Pada umumnya, (walaupun tidak semua) orangtua mengklaim telah memberikan yang terbaik untuk anak. Bagi kalangan orangtua berada, yang dimaksud dengan terbaik berkaitan dengan fasilitas-fasilitas, seperti mobil, kamar mewah, sekolah bergengsi, uang jajan berlimpah, kursus, jalan-jalan ke luar negeri, dan lain-lain.
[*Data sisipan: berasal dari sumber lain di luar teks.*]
section
variable (f : Regs → Regs)
@[simp] theorem State.modRegs_agenda : (State.modRegs n f s).agenda = s.agenda := rfl
@[simp] theorem State.modRegs_phase : (State.modRegs n f s).phase = s.phase := rfl
@[simp] theorem State.modRegs_wraps : (State.modRegs n f s).wraps = s.wraps := rfl
@[simp] theorem State.modRegs_free : (State.modRegs n f s).free = s.free := rfl
@[simp] theorem State.modRegs_cur : (State.modRegs n f s).cur = s.cur := rfl
@[simp] theorem State.modRegs_stuck : (State.modRegs n f s).stuck = s.stuck := rfl
@[simp] theorem State.modRegs_stamp : (State.modRegs n f s).stamp = s.stamp := rfl
@[simp] theorem State.modRegs_cores : (State.modRegs n f s).cores = s.cores := rfl
@[simp] theorem State.modRegs_dies : (State.modRegs n f s).dies = s.dies := rfl
@[simp] theorem State.modRegs_winches : (State.modRegs n f s).winches = s.winches := rfl
@[simp] theorem State.modRegs_mem : (State.modRegs n f s).mem = s.mem := rfl
@[simp] theorem State.modRegs_hub : (State.modRegs n f s).hub = s.hub := rfl
@[simp] theorem State.modRegs_core : (State.modRegs n f s).core m = s.core m := rfl
@[simp] theorem State.modRegs_die : (State.modRegs n f s).die m = s.die m := rfl
@[simp] theorem State.modRegs_winch : (State.modRegs n f s).winch m = s.winch m := rfl
@[simp] theorem State.modRegs_ctx : (State.modRegs n f s).ctx m = s.ctx m := rfl
@[simp] theorem State.modRegs_ctxWork : (State.modRegs n f s).ctxWork m = s.ctxWork m := rfl
@[simp] theorem State.modRegs_pslot : (State.modRegs n f s).pslot m = s.pslot m := rfl
@[simp] theorem State.modRegs_queue : (State.modRegs n f s).queue m = s.queue m := rfl
@[simp] theorem State.modRegs_barrier : (State.modRegs n f s).barrier m = s.barrier m := rfl
@[simp] theorem State.modRegs_link : (State.modRegs n f s).link m = s.link m := rfl
@[simp] theorem State.modRegs_stream : (State.modRegs n f s).stream m = s.stream m := rfl
@[simp] theorem State.modRegs_sem : (State.modRegs n f s).sem m = s.sem m := rfl
end

section
variable (f : SeqState → SeqState)
@[simp] theorem State.modSeq_agenda : (State.modSeq n f s).agenda = s.agenda := rfl
@[simp] theorem State.modSeq_phase : (State.modSeq n f s).phase = s.phase := rfl
@[simp] theorem State.modSeq_wraps : (State.modSeq n f s).wraps = s.wraps := rfl
@[simp] theorem State.modSeq_free : (State.modSeq n f s).free = s.free := rfl
@[simp] theorem State.modSeq_cur : (State.modSeq n f s).cur = s.cur := rfl
@[simp] theorem State.modSeq_stuck : (State.modSeq n f s).stuck = s.stuck := rfl
@[simp] theorem State.modSeq_stamp : (State.modSeq n f s).stamp = s.stamp := rfl
@[simp] theorem State.modSeq_cores : (State.modSeq n f s).cores = s.cores := rfl
@[simp] theorem State.modSeq_dies : (State.modSeq n f s).dies = s.dies := rfl
@[simp] theorem State.modSeq_winches : (State.modSeq n f s).winches = s.winches := rfl
@[simp] theorem State.modSeq_mem : (State.modSeq n f s).mem = s.mem := rfl
@[simp] theorem State.modSeq_hub : (State.modSeq n f s).hub = s.hub := rfl
@[simp] theorem State.modSeq_core : (State.modSeq n f s).core m = s.core m := rfl
@[simp] theorem State.modSeq_die : (State.modSeq n f s).die m = s.die m := rfl
@[simp] theorem State.modSeq_winch : (State.modSeq n f s).winch m = s.winch m := rfl
@[simp] theorem State.modSeq_ctx : (State.modSeq n f s).ctx m = s.ctx m := rfl
@[simp] theorem State.modSeq_ctxWork : (State.modSeq n f s).ctxWork m = s.ctxWork m := rfl
@[simp] theorem State.modSeq_pslot : (State.modSeq n f s).pslot m = s.pslot m := rfl
@[simp] theorem State.modSeq_queue : (State.modSeq n f s).queue m = s.queue m := rfl
@[simp] theorem State.modSeq_barrier : (State.modSeq n f s).barrier m = s.barrier m := rfl
@[simp] theorem State.modSeq_link : (State.modSeq n f s).link m = s.link m := rfl
@[simp] theorem State.modSeq_stream : (State.modSeq n f s).stream m = s.stream m := rfl
@[simp] theorem State.modSeq_sem : (State.modSeq n f s).sem m = s.sem m := rfl
end

section
variable (f : VecState → VecState)
@[simp] theorem State.modVec_agenda : (State.modVec n f s).agenda = s.agenda := rfl
@[simp] theorem State.modVec_phase : (State.modVec n f s).phase = s.phase := rfl
@[simp] theorem State.modVec_wraps : (State.modVec n f s).wraps = s.wraps := rfl
@[simp] theorem State.modVec_free : (State.modVec n f s).free = s.free := rfl
@[simp] theorem State.modVec_cur : (State.modVec n f s).cur = s.cur := rfl
@[simp] theorem State.modVec_stuck : (State.modVec n f s).stuck = s.stuck := rfl
@[simp] theorem State.modVec_stamp : (State.modVec n f s).stamp = s.stamp := rfl
@[simp] theorem State.modVec_cores : (State.modVec n f s).cores = s.cores := rfl
@[simp] theorem State.modVec_dies : (State.modVec n f s).dies = s.dies := rfl
@[simp] theorem State.modVec_winches : (State.modVec n f s).winches = s.winches := rfl
@[simp] theorem State.modVec_mem : (State.modVec n f s).mem = s.mem := rfl
@[simp] theorem State.modVec_hub : (State.modVec n f s).hub = s.hub := rfl
@[simp] theorem State.modVec_core : (State.modVec n f s).core m = s.core m := rfl
@[simp] theorem State.modVec_die : (State.modVec n f s).die m = s.die m := rfl
@[simp] theorem State.modVec_winch : (State.modVec n f s).winch m = s.winch m := rfl
@[simp] theorem State.modVec_ctx : (State.modVec n f s).ctx m = s.ctx m := rfl
@[simp] theorem State.modVec_ctxWork : (State.modVec n f s).ctxWork m = s.ctxWork m := rfl
@[simp] theorem State.modVec_pslot : (State.modVec n f s).pslot m = s.pslot m := rfl
@[simp] theorem State.modVec_queue : (State.modVec n f s).queue m = s.queue m := rfl
@[simp] theorem State.modVec_barrier : (State.modVec n f s).barrier m = s.barrier m := rfl
@[simp] theorem State.modVec_link : (State.modVec n f s).link m = s.link m := rfl
@[simp] theorem State.modVec_stream : (State.modVec n f s).stream m = s.stream m := rfl
@[simp] theorem State.modVec_sem : (State.modVec n f s).sem m = s.sem m := rfl
end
Pokoknya, semua yang serba OK. Namun, di sinilah letak permasalahannya. Karena serba berlebihan atau mewah, anak cenderung menganggap hidup memang harus selalu serba-enak. Hal itu menjadikannya manja dan tidak pernah mengenal kata prihatin. Padahal, untuk membuat anak tumbuh menjadi lebih tegar, sabar dan tahu diri, sesekali diperlukan hal-hal yang kurang enak atau kurang nyaman. Paling tidak, anak harus selalu diingatkan dan dibuat merasakan bahwa di luar sana (di dunia ini) segala sesuatu membutuhkan perjuangan atau usaha. Tidak ada yang gratis.
Setelah lulus sekolah dan mulai bekerja, anak yang biasa dimanjakan dengan kemewahan akan mengalami kesulitan bersaing dengan anak dan keluarga biasa-biasa atau kurang mampu yang sedari kecil sudah ditempa keprihatinan, hidup keras, dan harus selalu berjuang. Mental kurang tegar dan gampang kecewa, anak yang biasa dimanjakan bisa membuatnya kalah bersaing dengan anak yang kurang mampu.
Sebenarnya tidak ada salahnya menjadi kaya atau mampu. Bahkan harus diakui kalau, secara koneksi, anak orang berada jauh lebih beruntung. Namun, yang tidak ada dalam dirinya adalah fighting spirit atau semangat juang.
Karena sudah terbiasa serba ada, serba enak, semua telah disiapkan, tidak pernah terpikir olehnya untuk berjuang mendapatkan sesuatu.
Sekarang, coba andaikan kita mengalami hal itu. Kalau semua yang kita inginkan telah tersedia, apakah kita akan bekerja lebih keras dan berjuang terus? Atau sebaiknya menikmati saja apa yang sudah ada? Rasa-rasanya, kebanyakan orang akan menikmati apa yang sudah ada. Ada pepatah yang berbunyi: “Manusia harus terpeleset. baru akan termotivasi untuk berbuat lebih baik”. Namun, bagaimana anak orang kaya bisa termotivasi kalau ia menyadari bahwa dirinya sudah berkecukupan? Bagaimana membuat anak tetap termotivasi untuk selalu ingin maju atau mencapai lebih banyak daripada sekarang, walaupun sudah memiliki segala-galanya? Nah, di sinilah kuncinya: batlah ia menjadi terpaksa.
Caranya gampang saja. Setelah lulus sekolah biarkan ia mencari naflah sendiri. Ia harus dipaksa untuk hidup dari pendapatan sendiri, karena itulah satu-satunya cara supaya ia melihat sendiri, mampukah ia survive tanpa orangtua. Masalahnya, orangtua tega atau tidak.
Kadang, orangtua sendiri yang tidak tega melepas anaknya mandiri, hidup dari penghasilannya sendiri. Atau, sering juga terjadi, setelah lulus sekolah dan bekerja dengan gaji 3 juta rupiah misalnya, si anak disuruh menikah dan berkeluarga, lalu tinggal di rumah mewah pemberian orangtua (mertua) dengan biaya hidup antara 5-7 juta rupiah sebulan. Untuk membayar biaya hidup itu, orangtua tiap bulan masih memberikan uang.
Pertanyaannya, apakah si anak merasa bahagia dengan “pemberian terbaik” orangtua ini, atau sebaliknya?